Tuesday 30 June 2020 2:37 pm

Coronavirus takes the sparkle off Louis Vuitton's finances as luxury brands brace for bumpy ride

Louis Vuitton owner LVMH has forecast that the coronavirus crisis will take the shine off its finances for some time yet.

Despite some signs of improvement this month, the world’s biggest luxury goods group admitted this morning that the best it can hope for is a “gradual recovery”, after sales were pummelled by lockdowns across Europe and the United States in recent months

Read more: Coronavirus: Luxury brands braced for a bumpy ride

“We can only hope at this point for a gradual recovery,” LVMH chairman Bernard Arnault told investors in the firm on an online call this morning.

He said there were some “quite vigorous” signs of recovery in June, however, as virus lockdowns lifted in much of Europe, including major shopping hubs Milan and Paris.

It comes after Chanel, the second biggest player in the luxury sector behind the Louis Vuitton owner, said earlier this month that the industry faced a “difficult” two years.

The pandemic is expected to hit demand for luxury goods hard, with tourism on course to be severely curtailed for some time, and the Chinese market being hampered after having driven substantial growth in recent years.

HSBC subsequently has predicted that luxury goods sales will fall 17 per cent this year, while Bain has forecast a decline of up to 35 per cent. 
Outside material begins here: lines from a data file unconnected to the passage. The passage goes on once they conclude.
theorem Attention.isInService_setInService (a : Attention) (x y : Source) (b : Bool) :
    (a.setInService x b).isInService y = if x = y then b else a.isInService y := by
  unfold Attention.isInService Attention.setInService
  rw [vget_vset]
  by_cases h : x = y
  · simp [h]
  · have codes : x.code ≠ y.code := fun e => h (Source.code_injective e)
    simp [h, codes]

/-- R180: a source outranks those in service other than itself. -/
theorem Attention.prio_lt_of_outranks {a : Attention} {x y : Source} (h : a.outranks x = true) (ne : y ≠ x)
    (serves : a.isInService y = true) : a.prio x < a.prio y := by
  have := List.all_eq_true.mp h y y.mem_all
  simpa [ne, serves] using this

/-- R180: the highest source is eligible. -/
theorem Attention.eligible_of_highest {a : Attention} {x : Source} (h : a.highest = some x) : a.eligible x = true :=
  Source.mem_filter_all.mp (a.mostUrgent_spec h).1

theorem Attention.outranks_of_highest {a : Attention} {x : Source} (h : a.highest = some x) : a.outranks x = true := by
  have := Attention.eligible_of_highest h
  unfold Attention.eligible at this
  simp only [Bool.and_eq_true] at this
  exact this.1.2

theorem State.keeps_takeLdat (s : State) (args : List Byte) : s.Keeps (takeLdat args s).2 := by
  unfold takeLdat
  split
  · split
    · next x m n _ _ _ =>
      split
      · split
        · exact .refl s
        · next idle =>
          exact {
            priorities := fun h y z hy hz ne => by
              have other (y : Source) (hy : s.attention.isInService y = true) (p : Nat) :
                  vget (vset s.attention.priority x.code p) y.code = s.attention.prio y := by
                refine vget_vset_other _ (fun e => idle ?_) _
                rw [Source.code_injective e]
                exact hy
              exact (other y hy _).trans_ne ((h y z hy hz ne).trans_eq (other z hz _).symm) }
      · exact .refl s
    · exact .refl s
  · exact .refl s

theorem State.keeps_takeAtds (s : State) (args : List Byte) : s.Keeps (takeAtds args s).2 := by
  unfold takeAtds
  split
  · split
    · exact {}
    · exact .refl s
  · exact .refl s

theorem State.keeps_takePeek (s : State) (args : List Byte) : s.Keeps (takePeek args s).2 := by
  unfold takePeek
  split
  · split <;> exact .refl s
  · exact .refl s

/-- R185: acknowledging leaves the priorities, and adds the source alone to those in service. -/
theorem Attention.acknowledge_frame (a : Attention) (x : Source) :
    (a.acknowledge x).priority = a.priority ∧ (a.acknowledge x).inService = (a.setInService x true).inService := by
  cases x <;> exact ⟨rfl, rfl⟩

theorem State.keeps_takeAckn (s : State) (args : List Byte) : s.Keeps (takeAckn args s).2 := by
  unfold takeAckn
  split
  · split
    · exact .refl s
    · next x hx =>
      obtain ⟨priority, serving⟩ := s.attention.acknowledge_frame x
      have serves (y : Source) : (s.attention.acknowledge x).isInService y = if x = y then true else s.attention.isInService y :=
        (congrArg (fun v => vget v y.code) serving).trans (s.attention.isInService_setInService x y true)
      have prio (y : Source) : (s.attention.acknowledge x).prio y = s.attention.prio y := congrArg (fun v => vget v y.code) priority
      have above {y : Source} (ne : y ≠ x) (h : s.attention.isInService y = true) : s.attention.prio x < s.attention.prio y :=
        Attention.prio_lt_of_outranks (Attention.outranks_of_highest hx) ne h
      exact {
        priorities := fun h y z hy hz ne => by
          replace hy := (serves y).symm.trans hy
          replace hz := (serves z).symm.trans hz
          refine (prio y).trans_ne (Ne.trans_eq ?_ (prio z).symm)
          by_cases hxy : x = y
          · subst hxy
            rw [if_neg ne] at hz
            exact (above (Ne.symm ne) hz).ne
          · rw [if_neg hxy] at hy
            by_cases hxz : x = z
            · subst hxz
              exact (above ne hy).ne'
            · rw [if_neg hxz] at hz
              exact h y z hy hz ne }
  · exact .refl s

/-- R186: a source taken from service leaves the others' priorities distinct. -/
theorem State.keeps_endService (s : State) (x : Source) : s.Keeps { s with attention := s.attention.setInService x false } where
  priorities h y z hy hz ne := by
    have still {y : Source} (hy : (s.attention.setInService x false).isInService y = true) : s.attention.isInService y = true := by
      rw [Attention.isInService_setInService] at hy
      split at hy
      · cases hy
      · exact hy
    exact h y z (still hy) (still hz) ne

theorem State.keeps_takeEoas (s : State) (args : List Byte) : s.Keeps (takeEoas args s).2 := by
  unfold takeEoas
  split
  · split
    · exact s.keeps_endService _
    · exact .refl s
  · exact .refl s

theorem State.keeps_takeEoan (s : State) (args : List Byte) : s.Keeps (takeEoan args s).2 := by
  unfold takeEoan
  split
  · split
    · exact .refl s
    · exact s.keeps_endService _
  · exact .refl s

/-! ### The check unit (08) -/

theorem State.keeps_takeRdfl (s : State) (args : List Byte) : s.Keeps (takeRdfl args s).2 := by
  unfold takeRdfl
  split <;> exact .refl s

theorem State.keeps_takeClfl (s : State) (args : List Byte) : s.Keeps (takeClfl args s).2 := by
  unfold takeClfl
  split
  · exact {}
  · exact .refl s

theorem State.keeps_takeInjf (s : State) (args : List Byte) : s.Keeps (takeInjf args s).2 := by
  unfold takeInjf
  split
  · split
    · split
      · exact {}
      · exact .refl s
    · exact .refl s
  · exact .refl s

/-! ### The account store (01) -/

theorem State.keeps_furnaceState (s : State) (f : Fin 4) (was is : Bool) : s.Keeps (s.furnaceState f was is) := by
  have idle_not_closes (h : s.run = .idle ∨ s.run = .pass) : s.closes = false := by
    simp only [State.closes, decide_eq_false_iff_not]
    rcases h with h | h <;> simp [h]
  unfold State.furnaceState
  split
  · have live : s.Steady (s.setFLive f { base := { start := if s.closes then s.stamp else {} } }) :=
      s.steady_setFLive (fun h => by rw [idle_not_closes h]; rfl) fun _ => .fresh
    have group (t : State) : t.Steady (t.setGroup f { t.group f with closing := none, deferred := false }) :=
      t.steady_setGroup (fun _ h => nomatch h) fun _ _ => rfl
    have rewrite (t : State) : t.Keeps (t.rewritten (.live (.furnace f))) := {}
    have written := (live.trans (group _)).toKeeps.trans (rewrite _)
    exact .ite (fun _ => written) fun _ => written.trans {}
  · split
    · have live : s.Steady (s.setFLive f {}) := s.steady_setFLive (fun _ => rfl) fun _ => .fresh
      have group (t : State) : t.Steady (t.setGroup f { t.group f with deferred := false }) :=
        t.steady_setGroup (fun c h => ⟨c, h, rfl⟩) fun _ _ => rfl
      exact (live.trans (group _)).toKeeps.trans {}
    · exact .refl s

theorem State.keeps_loadFurnace (s : State) (f : Fin 4) (c : FurnaceConfig) : s.Keeps (s.loadFurnace f c) := by
  have written : s.Keeps ((s.setFurnaceCfg f c).rewritten (.config (.furnace f))) := {}
  exact (written.trans (State.keeps_furnaceState _ _ _ _)).trans (State.steady_computeBoundary _ _).toKeeps

theorem State.keeps_takeLdfn (s : State) (args : List Byte) : s.Keeps (takeLdfn args s).2 := by
  unfold takeLdfn
  split
  · split
    · next f c _ _ =>
      have read := (s.steady_touch (.config (.furnace f))).toKeeps
      dsimp only
      split
      · exact read
      · exact read.trans (State.keeps_loadFurnace _ f c)
    · exact .refl s
  · exact .refl s

theorem State.keeps_takeRdfn (s : State) (args : List Byte) : s.Keeps (takeRdfn args s).2 := by
  unfold takeRdfn
  split
  · split
    · exact (s.steady_touch _).toKeeps
    · exact .refl s
  · exact .refl s

theorem State.keeps_loadLine (s : State) (l : Fin 8) (c : LineConfig) : s.Keeps (s.loadLine l c) := by
  have written : s.Keeps ((s.setLineCfg l c).rewritten (.config (.line l))) := {}
  exact written.trans (.ite (fun _ => {}) fun _ => .ite (fun _ => {}) fun _ =>
    .ite (fun _ => (State.steady_retime _ l).toKeeps) fun _ => .refl _)

theorem State.keeps_takeLdln (s : State) (args : List Byte) : s.Keeps (takeLdln args s).2 := by
  unfold takeLdln
  split
  · split
    · next l c _ _ =>
      have read := (s.steady_touch (.config (.line l))).toKeeps
      dsimp only
      split
      · exact .refl s
      · split
        · exact read
        · exact read.trans (State.keeps_loadLine _ l c)
    · exact .refl s
  · exact .refl s

theorem State.keeps_takeRdln (s : State) (args : List Byte) : s.Keeps (takeRdln args s).2 := by
  unfold takeRdln
  split
  · split
    · exact (s.steady_touch _).toKeeps
    · exact .refl s
  · exact .refl s

theorem State.steady_countJob (s : State) (l : Fin 8) : s.Steady (s.countJob l) := by
  refine .ite (fun running => ?_) fun _ => .refl s
  have read := s.steady_touch (.live (.line l))
  exact read.trans (State.steady_setLLive_of_run _ (read.run.trans running) id)

theorem State.keeps_takeJobl (s : State) (args : List Byte) : s.Keeps (takeJobl args s).2 := by
  unfold takeJobl
  split
  · split
    · next l _ =>
      have read := (s.steady_touch (.config (.line l))).toKeeps
      dsimp only
      split
      · split
        · exact read
        · split
          · exact read
          · exact (read.trans {}).trans (State.steady_countJob _ l).toKeeps
      · exact .refl s
    · exact .refl s
  · exact .refl s

/-! ### The run states (01) -/

/-- A run state in which the live sets may hold figures, entered with live sets within their bounds. -/
theorem LiveBase.WithinCaps.entered {b : LiveBase} (h : b.WithinCaps) (held : HeldSet) (start : Option Stamp) :
    (b.entered held start).WithinCaps := by
  unfold LiveBase.entered
  exact ⟨h.1, h.2⟩

theorem State.keeps_enterRun (s : State) : s.Keeps s.enterRun := by
  have read := (s.steady_touchAll s.loadedItems).toKeeps
  unfold State.enterRun
  generalize s.touchAll s.loadedItems = u at read ⊢
  refine read.trans {
    zero := fun _ h => by rcases h with h | h <;> cases h
    live := fun h => ⟨fun f => ?_, fun l => ?_⟩ }
  · simp only [State.fLive, vget_vgen]
    split
    · exact ⟨LiveBase.WithinCaps.entered (h.1 f).1 _ _, (h.1 f).2⟩
    · exact h.1 f
  · simp only [State.lLive, vget_vgen]
    split
    · exact ⟨LiveBase.WithinCaps.entered (h.2 l).1 _ _, (h.2 l).2⟩
    · exact h.2 l

theorem State.keeps_takeRuna (s : State) (args : List Byte) : s.Keeps (takeRuna args s).2 := by
  unfold takeRuna
  split
  · split
    · exact .refl s
    · exact .refl s
    · split
      · exact s.keeps_enterRun
      · exact .refl s
  · exact .refl s

theorem State.keeps_takeHlta (s : State) (args : List Byte) : s.Keeps (takeHlta args s).2 := by
  unfold takeHlta
  split
  · split
    · exact { zero := fun _ h => by rcases h with h | h <;> cases h }
    · exact .refl s
  · exact .refl s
Analysts think it will take until 2022 or 2023 to return to the €281bn of sales achieved last year.

Read more: Louis Vuitton to make jewellery from the world’s second biggest diamond

LVMH’s presentation to shareholders said that it was “impossible to make an accurate assessment of this impact without timeframe for a return to normal”.

Asked whether the crisis had changed LVMH’s view of its $16bn purchase of Tiffany – which has yet to close – managing director Antonio Belloni said only that the US jeweller was an “emblematic brand” which had its place in the company’s portfolio.